Stored data entries
====================

-- ==== Sys2Proof/Machine/Flags.lean ====
section
/-! DEFINITION. The status flags (spec/10_state.md R24 to R26, R40), what sets and clears them, and the interrupt level
(spec/60_exceptions.md R196). The block has no condition codes (10_state R40). -/

namespace Sys2Proof.Machine

open Sys2Proof

/-- STATUS.BUSY: 1 exactly when the phase is not IDLE (10_state R24, R42). -/
def State.busy (s : State) : Bool := s.phase != .idle

/-- `irq = STATUS.DONE & CONFIG.IRQ_EN` (60_exceptions R196). -/
def State.irq (s : State) : Bool := s.done && s.irqEn

/-- The register STATUS: bits 2, 1, 0 are CMD_IGNORED, DONE, BUSY (42_host_access R167). -/
def statusWord (s : State) : Word :=
  (0#29 ++ BitVec.ofBool s.cmdIgnored ++ BitVec.ofBool s.done ++ BitVec.ofBool s.busy : BitVec 32)

/-- The register RESULT: CODE in bits 3 to 0, and 0 while BUSY = 1 (42_host_access R167, 10_state R27). -/
def resultWord (s : State) : Word :=
  if s.busy then 0#32 else (0#28 ++ s.result.code : BitVec 32)

/-- The register CONFIG: bits 2, 1, 0 are IRQ_EN, TEXT_MODE, TRUNC_MODE (42_host_access R167). -/
def configWord (s : State) : Word :=
  (0#29 ++ BitVec.ofBool s.irqEn ++ BitVec.ofBool s.textMode.bit ++ BitVec.ofBool s.truncMode.bit : BitVec 32)

/-- STATUS.CMD_IGNORED <- 1, and nothing else (42_host_access R172, R173). -/
def setCmdIgnored (s : State) : State := { s with cmdIgnored := true }

/-- A register write of `v` to STATUS: the two write-1-to-clear bits (42_host_access R174, 10_state R22). -/
def clearStatus (v : Word) (s : State) : State :=
  { s with
    done := s.done && !v.getLsbD 1
    cmdIgnored := s.cmdIgnored && !v.getLsbD 2 }

end Sys2Proof.Machine
end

====================

# WHAT YOU SHOULD DO
Copy out the data above word for word, starting at its first line and ending with the line that contains "open Sys2Proof".

# WRITTEN SOLUTION
-- ==== Sys2Proof/Machine/Flags.lean ====
section
/-! DEFINITION. The status flags (spec/10_state.md R24 to R26, R40), what sets and clears them, and the interrupt level
(spec/60_exceptions.md R196). The block has no condition codes (10_state R40). -/

namespace Sys2Proof.Machine

open Sys2Proof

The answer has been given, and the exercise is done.